The developer needs to figure out how to build responsive and performant apps on top of data warehouses to keep the users happy.  But what means “responsive and performant” in this context?

Data Warehouse Performance

The goal of every developer is to give the users a feeling that they are operating directly on the data regardless of an operation, data volume, or a number of other users acting in parallel. An app reacts instantaneously when it responds to an action perfumed by the user within 10ms. 1 second is the limit above which an application risks interrupting the users' flow of thought.

Latency

Query latency is the amount of time it takes to execute a query and receive the result.

So regardless of where a user is operating all around the globe, he/she should get a response in less than a second.

What affects the query execution time?
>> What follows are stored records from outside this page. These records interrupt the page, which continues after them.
/-- ENG_CHK_LAST and ENG_CHK_LAYER (R177). -/
def State.chkRecord (s : State) (e : Nat) (t : Tile) (rows cols : List Nat) : State :=
  let v := 0x80000000 + (if cols.isEmpty then 0 else 2 ^ 20) + (if rows.isEmpty then 0 else 2 ^ 21) +
    (cols.head?.getD 0) % 256 * 2 ^ 12 + rows.head?.getD 0 % 4096
  (s.wrN (rk (pgEng e) 0x114) v).wrN (rk (pgEng e) 0x118) (0x80000000 + t.model % 8 * 65536 + t.layerIdx % 65536)

/-- CNT_ACT, CNT_SKIP and ENG_STATS of a SKIP tile (R184, R189). -/
def State.skipCount (s : State) (e : Nat) (t : Tile) : State :=
  if t.mode ≠ 1 then s
  else
    let a := t.ops.acts.flatten
    let n := a.length
    let k := (a.filter t.skipped).length
    let s := (s.bump (rk (pgEng e) 0x50) n).bump (rk (pgEng e) 0x58) k
    if t.layerIdx < 128 && t.model == s.fld (rk (pgEng e) 0x124) 2 0 then
      let g := s.engAt e
      let (x, y) := SMap.get (fun _ => (0, 0)) g.stats t.layerIdx
      s.setEng e { g with stats := SMap.set (fun _ => (0, 0)) g.stats t.layerIdx (x + n, y + k) }
    else s

/-- The timing canaries of ENG4 and ENG5 count near-misses on the ENG4 page, which alone has ENG_MARGIN_WARN, and set MARGIN_WARN on the
engine's own (R187, R189; log 98). -/
def State.canaries (s : State) (e n : Nat) : State :=
  if e < 4 || n = 0 then s
  else (s.wrN (rk (pgEng 4) 0x130) (min (s.rdN (rk (pgEng 4) 0x130) + n) 0xFFFFFFFF)).event (pgEng e) 4

/-- The faults of R167, R172 and R164 that an engine finds in a tile, with TT's cause for each (R209). -/
def State.tileFaults (s : State) (e : Nat) (f : TileFault) : State × List (Nat × Nat) :=
  let s := s.canaries e f.nearMiss
  let s := if f.ecc then s.fault (pgEng e) 5 e else s
  let s := if f.outCmp then s.fault (pgEng e) 3 e else s
  let s := if f.gatherSig then s.fault (pgEng e) 4 e else s
  (s, (if f.ecc then [(e, 2)] else []) ++ (if f.outCmp then [(e, 3)] else []) ++ (if f.gatherSig then [(e, 4)] else []))

/-- The running tile ends, not before its cycles have passed; CNT_CHK_FAIL counts each check that failed (R168, R177). -/
def State.tileComplete (s : State) (e : Nat) (f : TileFault) : State :=
  let g := s.engAt e
  match g.running with
  | none => s
  | some t =>
    let exp := cycleUnits (s.engFreq e) t.cycles
    if nsUnits (s.time.tb0 - t.startAt) < exp then s
    else
      let acc := t.accs f
      let on := s.checks e t
      let rows := if on then t.rowFails acc else []
      let cols := if on then t.colFails acc else []
      let bad := !rows.isEmpty || !cols.isEmpty
      let out := acc.map (fun r => (r.zip (List.range r.length)).map (fun (x, c) => outputStage t.layer (t.ops.chan + c) x))
      let (s, fatal) := s.tileFaults e f
      let s := ((s.bump (rk (pgEng e) 0x40)).bump (rk (pgEng e) 0x48) t.passes).skipCount e t
      let s := if bad then ((s.fault (pgEng e) 0 e).bump (rk (pgEng e) 0x60) (rows.length + cols.length)).chkRecord e t rows cols else s
      let g := s.engAt e
      let staged := g.staged.map (fun u => { u with readyAt := max u.readyAt s.time.tb0 })
      let s := (s.setEng e { g with
        running := none, staged := staged, lastRows := out
        lastEnd := some (t.model, t.layerIdx, s.time.tb0), rest := 2 * s.time.tb0 - t.startAt }).engShow e
      let c : Completion := {
        engine := e, entry := t.entry, model := t.model, tag := t.tag, gen := t.gen
        status := if bad then .chkFail else .ok
        sig := out.foldl Config.rowHash 0, sig2 := 0
        ran := [(e, exp, nsUnits (s.time.tb0 - t.readyAt))]
        bad := if bad then [e] else [], fatal := fatal
        unchecked := s.engArr e == 2 || t.layer.margin }
      s.engResult e c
First and foremost the amount of data that needs to be scanned. With larger datasets, these scans take more time obviously. For this load to be distributed, modern data warehouses use multiple nodes. So, let’s see how they perform.

Query Latency in BigQuery

BigQuery is a serverless big data warehouse, available as part of the Google Cloud Platform. It’s highly scalable, meaning that it can process tiny datasets as well as petabytes of data in seconds. The performance is based on the pricing model the user chose and this determines how BigQuery allocates slots, its virtual compute units with CPUs, memory, and temporary storage used to execute queries. The program automatically calculates how many slots are required by each query, depending on query size and complexity.

Adnan imports TPC-H data with 150 million rows to figure out a few sample queries.
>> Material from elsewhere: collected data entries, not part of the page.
/-- The invocation completes: its bindings are delivered with their mark (R199, R201, R215). STREAM has no record of a model's output, so what
it consumes leaves no delivery (log 36). -/
def State.invDone (s : State) (m : Nat) (img : ModelImage) (inv : Invocation) : State :=
  let give (b : BindDesc) : Delivery := { addr := b.addr, consumer := b.consumer, unchecked := outUnchecked img inv b.addr }
  let out := (img.binds.filter (fun b => b.consumer != .stream)).map give
  let s := { s with tt := { s.tt with deliver := s.tt.deliver ++ out } }
  let ns := sat32 (s.time.tb0 - inv.trigTime)
  let s := ((s.bump (slotReg m 0x14)).wrN (slotReg m 0x24) ns).peak (slotReg m 0x28) 31 0 ns
  let s := s.setBit (slotReg m 0x2C) 0 (img.binds.any (fun b => outUnchecked img inv b.addr))
  (s.setSlotOf m { s.slotOf m with inv := none }).invEnded m

/-- A task is done: its bit, its dependants' counts, and its entry (R201, R202). -/
def State.taskDone (s : State) (b : SbEntry) (unchecked : Bool) : State :=
  let q := s.slotOf b.model
  match q.inv, q.image, s.taskOf b.model b.tag with
  | some inv, some img, some task =>
    let u := unchecked || task.deps.any (fun d => inv.unchecked.contains d)
    let inv := { inv with done := inv.done ++ [b.tag], unchecked := if u then inv.unchecked ++ [b.tag] else inv.unchecked }
    let board := (s.tt.board.filter (fun c => c.entry != b.entry)).map (fun c =>
      if c.model == b.model then
        let n := ((s.taskOf c.model c.tag).map (fun t => (t.deps.filter (fun d => d == b.tag)).length)).getD 0
        { c with count := c.count - n, readyAt := if c.count != 0 && c.count ≤ n then s.time.tb0 else c.readyAt }
      else c)
    let s := { s with tt := { s.tt with board := board } }
    let s := ((s.setSlotOf b.model { q with inv := some inv }).bump (rk pgTT 0x48)).sbShow
    if img.tasks.length ≤ inv.done.length then s.invDone b.model img inv else s
  | _, _, _ => s

/-- The entry waits for its re-issue. -/
def State.reissue (s : State) (b : SbEntry) (f : SbEntry → SbEntry) : State :=
  s.setBoard (fun c => f { c with issued := none, again := true, readyAt := s.time.tb0 }) b.entry

/-- A completion that is accepted (R206). -/
def State.acceptComp (s : State) (b : SbEntry) (t : Nat × Bool) (c : Completion) : State :=
  let failed (s : State) : State :=
    let s := s.reissue b (fun d => { d with avoid := d.avoid ++ c.bad, force := none })
    (c.bad.foldl (fun s e => s.strike e) s).lostTargets
  match c.status with
  | .ok =>
    let s := match b.arbiter with
      | some (p, g0, g1) =>
        let s := if g0 != c.sig then s.ttFence p 7 else s
        if g1 != c.sig then s.ttFence (p + 1) 7 else s
      | none => s
    s.taskDone b c.unchecked
  | .dismissed => (s.reissue b id).lostTargets
  | .pairFail =>
    if c.bad.isEmpty then
      let s := s.reissue b (fun d => { d with
        pairFails := d.pairFails + 1
        force := if d.pairFails = 0 then some t else none
        arbiter := if d.pairFails = 0 then none else some (t.1, c.sig, c.sig2) })
      s.lostTargets
    else failed s
  | .chkFail => failed s
  | .wchk => failed s

/-- TT takes the next completion: a fault that fails its engine fences it first; then the tile counts in its target's window, and the
completion is accepted or discarded (R205, R208, R209). -/
def State.taskCompletion (s : State) : State :=
  match s.tt.comps with
  | [] => s
  | c :: rest =>
    let s := { s with tt := { s.tt with comps := rest } }
    let s := c.fatal.foldl (fun s f => s.ttFence f.1 f.2) s
    let from_ : Nat × Bool := (c.engine, c.pair)
    if (enginesOf from_).any (fun e => s.engBit e 1) then s.bump (rk pgTT 0x60)
    else
      let s := s.recordTile from_ c.ran
      match s.tt.board.find? (fun b => b.entry == c.entry) with
      | some b => match b.issued with
        | some t =>
          if b.model == c.model && b.tag == c.tag && b.gen == c.gen && t == from_ then (s.acceptComp b t c).sbShow
          else s.bump (rk pgTT 0x58)
        | none => s.bump (rk pgTT 0x58)
      | none => s.bump (rk pgTT 0x58)

/-! ### Gather, halt and DISMISS -/

/-- An error response to an engine's or TT's read abandons the invocation of the tile that it serves (R391). -/
def State.ttReadError (s : State) (t : Tile) : State := (s.invAbandon t.model).invEnded t.model

/-- The gather unit builds the rows of the staged tile (R170 to R172). A task that reads the input of a BIN or SITES trigger takes its sites
from the input buffer, another those of an earlier layer's list; `out` is the output list of the whole layer. A tile is the part of its layer
that its task is among the layer's tasks (log 33). -/
def State.gatherBuild (s : State) (e : Nat) (given : List SiteRow) (out : List (Nat × Nat)) : State :=
  match (s.engAt e).staged with
  | none => s
  | some t => match (s.slotOf t.model).image, (s.slotOf t.model).inv, s.taskOf t.model t.tag with
    | some img, some inv, some task =>
      if !t.layer.sparse then s
      else
        let i := ((img.tasks.take t.tag).filter (fun u => u.layer == task.layer)).length
        let (s, rows) := if task.readsIn && img.trig.source < 2 then s.inputSites e t.layer.afmt img.trig inv.buf else (s, some given)
        match rows with
        | some rows => s.gather e t inv.trigTime i rows out
        | none => s.ttReadError t
    | _, _, _ => s

/-- An engine is halted: its staged tile is withdrawn and waits for another issue, with no strike (R212); of an active pair both
copies (R466). -/
def State.engHalted (s : State) (e : Nat) : State :=
  let es := if s.engBit e 3 then [e / 2 * 2, e / 2 * 2 + 1] else [e]
  let tiles := es.filterMap (fun k => (s.engAt k).staged)
  let s := es.foldl (fun s k => s.unstage k) s
  ((s.withdraw (fun b _ => tiles.any (fun t => t.entry == b.entry && t.gen == b.gen))).lostTargets).engShow e

/-- DISMISS of TT (R213). -/
def State.ttDismiss (s : State) : State :=
  let s := (List.range 8).foldl (fun s m =>
    let s := s.invAbandon m
    (s.setSlotOf m { s.slotOf m with pend := none }).slotShow m) s
  let gens := (List.range 4096).foldl (fun g i => SMap.set (fun _ => 0) g i ((SMap.get (fun _ => 0) s.tt.gens i + 1) % 256)) s.tt.gens
  let s := match s.tt.loading with
    | some (m, _) => s.setMst m msEmpty
    | none => s
  ({ s with tt := { s.tt with board := [], gens := gens, loading := none, deact := none } }).sbShow

def execGatherBuild (e : Fin 6) (l : SiteLists) (s : State) : Out := .next (s.gatherBuild e l.ins l.outs)
def execCmdLoad (h : Fin 2) (s : State) : Out := .next (s.hostCmd h pgTT 1 false (some (·.ttLoad)))
def execLoadDone (v : ImageView) (s : State) : Out := .next (s.loadDone v)
def execCmdUnload (h : Fin 2) (s : State) : Out := .next (s.hostCmd h pgTT 2 false (some (·.ttUnload)))
def execCmdActivate (h : Fin 2) (s : State) : Out := .next (s.hostCmd h pgTT 3 false (some (·.ttActivate)))
def execCmdDeactivate (h : Fin 2) (s : State) : Out := .next (s.hostCmd h pgTT 4 false (some (·.ttDeactivate)))
def execCmdSwap (h : Fin 2) (s : State) : Out := .next (s.hostCmd h pgTT 5 false (some (·.ttSwap)))
def execCmdUnfence (h : Fin 2) (s : State) : Out := .next (s.hostCmd h pgTT 6 false (some (·.ttUnfence)))
def execTriggerFire (m : Fin 8) (buf : Nat) (s : State) : Out := .next (s.triggerFire m buf)
def execInputRewrite (m : Fin 8) (s : State) : Out := .next (s.inputRewrite m)
def execTaskIssue (s : State) : Out := .next s.taskIssue
def execTaskCompletion (s : State) : Out := .next s.taskCompletion
def execTileTimeout (e : Fin 6) (s : State) : Out := .next (s.tileTimeout e)

end Sys2Proof.Machine
end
The query takes 1.4 seconds to run, and it processed 2.7GB of data. When he runs it twice, the second run latency is well under a second because the results of the first were cached.

Query Latency in Snowflake

Unlike BigQuery, Snowflake doesn’t share its compute resources between users. It processes queries using virtual warehouses, and each virtual warehouse contains multiple dedicated compute nodes allocated from a cloud provider for the different projects. That means each individual warehouse doesn’t share compute resources with others.

When Adnan run the query on his dataset it took 4.7 seconds. 

Latency vs Concurrency

Nowadays most applications are built to be used by hundreds, thousands, or millions of users. So, it’s very rare for a lone user to execute a single query at a given time. The app should be able to run multiple queries against a data warehouse in parallel. The issues are that these queries will compete for available resources.

So, how would these parallel competing queries impact query latency?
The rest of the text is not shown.